### YOUR TASK
The response must be made up of the lines in the entries below that contain "fabPick".

### TASK INPUTS
/-- The packet at the start of a list of bytes that holds it whole (DEDUCED, log 33). -/
def fabParse (l : List Byte) : FabPkt :=
  ⟨fabTyp (leAt l 0 1), leAt l 1 1, leAt l 2 2 % 4096, leAt l 4 2 % 4096, leAt l 6 1 % 2 == 1, leAt l 7 1 % 16, leAt l 10 2,
    leAt l 12 4, (l.drop 16).take (leAt l 8 2)⟩

/-! ### Ports -/

/-- A port that has been DOWN. -/
def freshPort : Port := ⟨[], 0, 0, false, 0, [128, 128, 128, 128], [], [], [false, false], List.replicate 16 0, 0, false⟩

/-- A port beside its registers, and one replaced. -/
def State.port (s : State) (p : Nat) : Port := (aget s.fab.ports p).getD freshPort
def State.setPort (s : State) (p : Nat) (x : Port) : State := { s with fab := { s.fab with ports := aput s.fab.ports p x } }

/-- A flit leaves a port. -/
def State.sendFlit (s : State) (p : Nat) (f : BitVec 2048) : State := s.send (.flit p f)

/-- An idle flit: it acknowledges, asks for a replay, or returns credits. -/
def State.sendIdle (s : State) (p vc cred : Nat) (nak : Bool) : State :=
  s.sendFlit p (mkFlit (s.port p).next 0 (s.port p).expect (b2n nak) vc cred 0xFF [])

/-- A data or control flit takes a SEQ value and its place in the retry buffer (R323) (DEDUCED, log 33). -/
def State.sendSeq (s : State) (p kind first : Nat) (payload : List Byte) : State :=
  let x := s.port p
  let f := mkFlit x.next kind x.expect 0 0 0 first payload
  (s.setPort p { x with next := (x.next + 1) % 4096, retry := x.retry ++ [(x.next, f)] }).sendFlit p f

/-! ### Egress (R324, R331) -/

/-- Flit slots that a packet takes in a receive buffer (DESIGN CHOICE, log 94). -/
def fabFlits (p : FabPkt) : Nat := cdiv (16 + p.payload.length) 240

/-- The port holds credits for a packet, and its retry buffer has room for it after `n` bytes more. -/
def Port.canSend (x : Port) (n : Nat) (p : FabPkt) : Bool :=
  fabFlits p ≤ x.credits.getD (fabVc p) 0 && x.retry.length + cdiv (n + 16 + p.payload.length) 240 ≤ 512

/-- The quantum of a partition: bytes in proportion to its SHARE of class 2 (02_folio.md R41). -/
def State.fabQuantum (s : State) (p : Nat) : Nat := 272 * s.share 2 p

/-- What waits at a port: a packet, and the receive buffer it came from (none: a packet of this module). -/
abbrev Waiting := Option (Nat × Nat × Nat) × FabPkt

/-- Deficit round robin among the partitions with a packet ready: the partition served, its deficits and the turn then
(DESIGN CHOICE, log 5). -/
def State.fabDrr (s : State) (ready : List Waiting) : Nat → List Nat → Nat → Option (Waiting × List Nat × Nat)
  | 0, _, _ => none
  | n + 1, df, ptr =>
    match ready.find? (fun e => e.2.part % 16 == ptr) with
    | none => State.fabDrr s ready n (df.set ptr 0) ((ptr + 1) % 16)
    | some e =>
      if 16 + e.2.payload.length ≤ df.getD ptr 0 then
        some (e, df.set ptr (df.getD ptr 0 - (16 + e.2.payload.length)), ptr)
      else
        let q := (ptr + 1) % 16
        State.fabDrr s ready n (df.set ptr (df.getD ptr 0 + s.fabQuantum ptr)) q

/-- The packet that a REQ channel serves next: transit packets in their order and this module's by partition, in turn where both
are ready (R331). -/
def State.fabReq (s : State) (x : Port) (vc : Nat) : Option (Waiting × Port) :=
  let req := x.egress.filter (fun e => fabVc e.2 == vc)
  let own := req.filter (fun e => e.1.isNone)
  match req.find? (fun e => e.1.isSome) with
  | some e =>
    if own.isEmpty then some (e, x)
    else if !x.ownTurn.getD vc false then some (e, { x with ownTurn := x.ownTurn.set vc true })
    else
      let x := { x with ownTurn := x.ownTurn.set vc false }
      match s.fabDrr own 64 x.deficit x.ptr with
      | some (k, df, q) => some (k, { x with deficit := df, ptr := q })
      | none => own.head?.map (fun k => (k, x))
  | none =>
    match s.fabDrr own 64 x.deficit x.ptr with
    | some (k, df, q) => some (k, { x with deficit := df, ptr := q })
    | none => own.head?.map (fun k => (k, x))

/-- The packet a port sends next, after `n` bytes: the first of RSP0, RSP1, REQ0 and REQ1 that it may send. No packet passes
the one that its channel serves next, which may lack credits (R324). -/
def State.fabPick (s : State) (x : Port) (n : Nat) : Option (Waiting × Port) :=
  let rsp := fun (vc : Nat) => ((x.egress.find? (fun e => fabVc e.2 == vc)).map (fun e => (e, x))).filter (fun e => x.canSend n e.1.2)
  let req := fun (vc : Nat) => (s.fabReq x vc).filter (fun e => x.canSend n e.1.2)
  (((rsp 2).orElse (fun _ => rsp 3)).orElse (fun _ => req 0)).orElse (fun _ => req 1)

/-- The packets a port sends now, each using its credits: their bytes one after another, and where each begins. -/
def State.gather (s : State) : Nat → Port → List Byte → List Nat → List Waiting → Port × List Byte × List Nat × List Waiting
  | 0, x, l, heads, ks => (x, l, heads, ks)
  | n + 1, x, l, heads, ks =>
    match s.fabPick x l.length with
    | none => (x, l, heads, ks)
    | some (e, y) =>
      let y := { y with egress := y.egress.erase e
                        credits := y.credits.set (fabVc e.2) (y.credits.getD (fabVc e.2) 0 - fabFlits e.2) }
      State.gather s n y (l ++ fabBytes e.2) (heads ++ [l.length]) (ks ++ [e])

/-- Packets back to back in data flits: FIRST is the offset of the first header that begins in the flit (R322). -/
def State.sendFlits (s : State) (p : Nat) (l : List Byte) (heads : List Nat) : State :=
  (List.range (cdiv l.length 240)).foldl (fun s i =>
    s.sendSeq p 1 (match heads.find? (fun h => 240 * i ≤ h && h < 240 * (i + 1)) with
      | some h => h - 240 * i
      | none => 0xFF) ((l.drop (240 * i)).take 240)) s

/-- The slots of a receive buffer that a packet held go back to the sender of its flits (R324). -/
def State.returnSlots (s : State) (b : Option (Nat × Nat × Nat)) : State :=
  match b with
  | some (p, vc, n) => if 0 < n && s.portUp p then s.sendIdle p vc n false else s
  | none => s

/-- Every packet that may leave a port now does. -/
def State.drainPort (s : State) (p : Nat) : State :=
  if !s.portUp p then s
  else match s.gather ((s.port p).egress.length + 1) (s.port p) [] [] [] with
    | (x, l, heads, ks) => ks.foldl (fun s e => s.returnSlots e.1) ((s.setPort p x).sendFlits p l heads)

/-! ### Port states (R325, R326; 23_connectors.md R454) -/

/-- A port takes a state: source FABRIC n, and the capability table. -/
def State.portState (s : State) (p st : Nat) : State :=
  let old := s
  ((s.wr F.FAB_PORT_STAT_STATE st p).raise (0x0A0 + p)).capFrom old

/-- The stamp's parent and distance (R340): the root is at 0, another module is one beyond the UP port whose neighbour reports
the smallest distance. LOCKED holds of the root, and of a module with a parent, to a distance of 24, that has measured (R341). -/
def State.stampEval (s : State) : State :=
  if s.on F.FAB_MODULE_VALID && s.rd F.FAB_MODULE_MODULE == s.rd F.FAB_STAMP_CTL_ROOT_MOD then
    ((s.wr F.FAB_STAMP_STAT_ROOT 1).wr F.FAB_STAMP_STAT_DIST 0).wr F.FAB_STAMP_STAT_LOCKED 1
  else
    let up := (List.range 12).filterMap (fun p => match aget s.fab.dists p with
      | some d => if s.portUp p then some (p, d) else none
      | none => none)
    let s := s.wr F.FAB_STAMP_STAT_ROOT 0
    match up.foldl (fun b e => match b with
      | none => some e
      | some m => if e.2 < m.2 then some e else some m) (none : Option (Nat × Nat)) with
    | none => (s.wr F.FAB_STAMP_STAT_DIST 31).wr F.FAB_STAMP_STAT_LOCKED 0
    | some (p, d) =>
      ((s.wr F.FAB_STAMP_STAT_PARENT p).wr F.FAB_STAMP_STAT_DIST (satTo 31 (d + 1))).wr F.FAB_STAMP_STAT_LOCKED
        (b2n (s.fab.measured && d + 1 ≤ 24))

/-- A port begins to train. `full` says whether it may end at full width. -/
def State.train (s : State) (p : Nat) (full : Bool) : State :=
  ((s.setPort p { s.port p with full := full }).portState p 1).stampEval

/-- A port retrains: its retry buffer is kept (R326), its freeze bit clears (19_power_and_clocks.md R394). -/
def State.retrain (s : State) (p : Nat) (full : Bool) : State :=
  ((s.incSat F.FAB_PORT_CNT_RETRAINS p).wr F.EQ_CTL_PORT (s.rd F.EQ_CTL_PORT &&& (4095 - 2 ^ p))).train p full

/-- The receive buffers of a port are new: packets that came by it hold no slot there, and those that wait to leave it hold none
elsewhere (R324, R326). -/
def State.forgetSlots (s : State) (p : Nat) : State :=
  let s := (s.port p).egress.foldl (fun s e => s.returnSlots e.1) s
  let none_ := fun (a : Arr) => if a.port == some p then { a with flits := 0 } else a
  { s with fab := { s.fab with
    arrivals := s.fab.arrivals.map none_
    here := s.fab.here.map none_
    ports := s.fab.ports.map (fun e => (e.1, { e.2 with egress := e.2.egress.map (fun w => match w with
      | (some (q, vc, n), k) => (some (q, vc, if q = p then 0 else n), k)
      | w => w) })) } }

/-- A port goes DOWN: what its retry buffer holds is discarded, requester 72 + n has failed (R326), and its neighbour reports no
distance. -/
def State.portDown (s : State) (p : Nat) : State :=
  let s := s.forgetSlots p
  ((({ s with fab := { s.fab with dists := adel s.fab.dists p } }.setPort p freshPort).portState p 0).setDead (72 + p)).stampEval

/-- A port may leave DOWN: EN, a module number, a cable, its domain ON, no unit reset (R327, R454; 18_reset.md R371). -/
def State.mayTrain (s : State) (p : Nat) : Bool :=
  s.on F.FAB_PORT_CTL_EN p && s.on F.FAB_MODULE_VALID && s.fab.seated.getLsbD p && s.rd F.FAB_PORT_STAT_STATE p == 0
  && s.rd F.PWR_DSTAT_STATE (592 + p) == 2 && bitsOf (s.rd F.RST_UNIT_PORT (p / 3)) (p % 3) 1 == 0

/-- PORT_ENABLE: EN is set. -/
def State.portEnable (s : State) (p : Nat) : State :=
  if 12 ≤ p then s
  else
    let s := s.wr F.FAB_PORT_CTL_EN 1 p
    if s.mayTrain p then s.train p true else s

/-- PORT_RETRAIN: an UP port retrains at full width if all lanes pass. -/
def State.portRetrain (s : State) (p : Nat) : State := if p < 12 && s.portUp p then s.retrain p true else s

/-- The flits of the retry buffer sent again, in order. -/
def State.replay (s : State) (p : Nat) : State :=
  (s.port p).retry.foldl (fun s e => s.sendFlit p (reAck e.2 (s.port p).expect)) s

/-- PORT_TRAIN_DONE: `good` are the lanes that passed. -/
def State.trainDone (s : State) (p : Nat) (good : BitVec 8) (peer peerPort : Nat) : State :=
  if 12 ≤ p || s.rd F.FAB_PORT_STAT_STATE p != 1 then s
  else
    let x := s.port p
    let bad := 255 - good.toNat
    let s := s.wr F.FAB_PORT_STAT_LANE_FAIL (if x.full then bad else s.rd F.FAB_PORT_STAT_LANE_FAIL p ||| bad) p
    let bad := s.rd F.FAB_PORT_STAT_LANE_FAIL p
    let s := (s.wr F.FAB_PORT_STAT_PEER peer p).wr F.FAB_PORT_STAT_PEER_PORT peerPort p
    let up := fun (s : State) (st : Nat) => ((((s.portState p st).clearDead (72 + p)).stampEval).replay p).drainPort p
    if x.full && bad == 0 then up (s.wr F.FAB_PORT_STAT_HALF_SEL 0 p) 2
    else if !s.on F.FAB_PORT_CTL_HALF_OK p then s.portDown p
    else if bad % 16 == 0 && bad != 0 then up (s.wr F.FAB_PORT_STAT_HALF_SEL 0 p) 3
    else if bad / 16 == 0 && bad != 0 then up (s.wr F.FAB_PORT_STAT_HALF_SEL 1 p) 3
    else if bad == 0 then up s 3
    else s.portDown p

### WRITTEN RESPONSE
def State.fabPick (s : State) (x : Port) (n : Nat) : Option (Waiting × Port) :=
    match s.fabPick x l.length with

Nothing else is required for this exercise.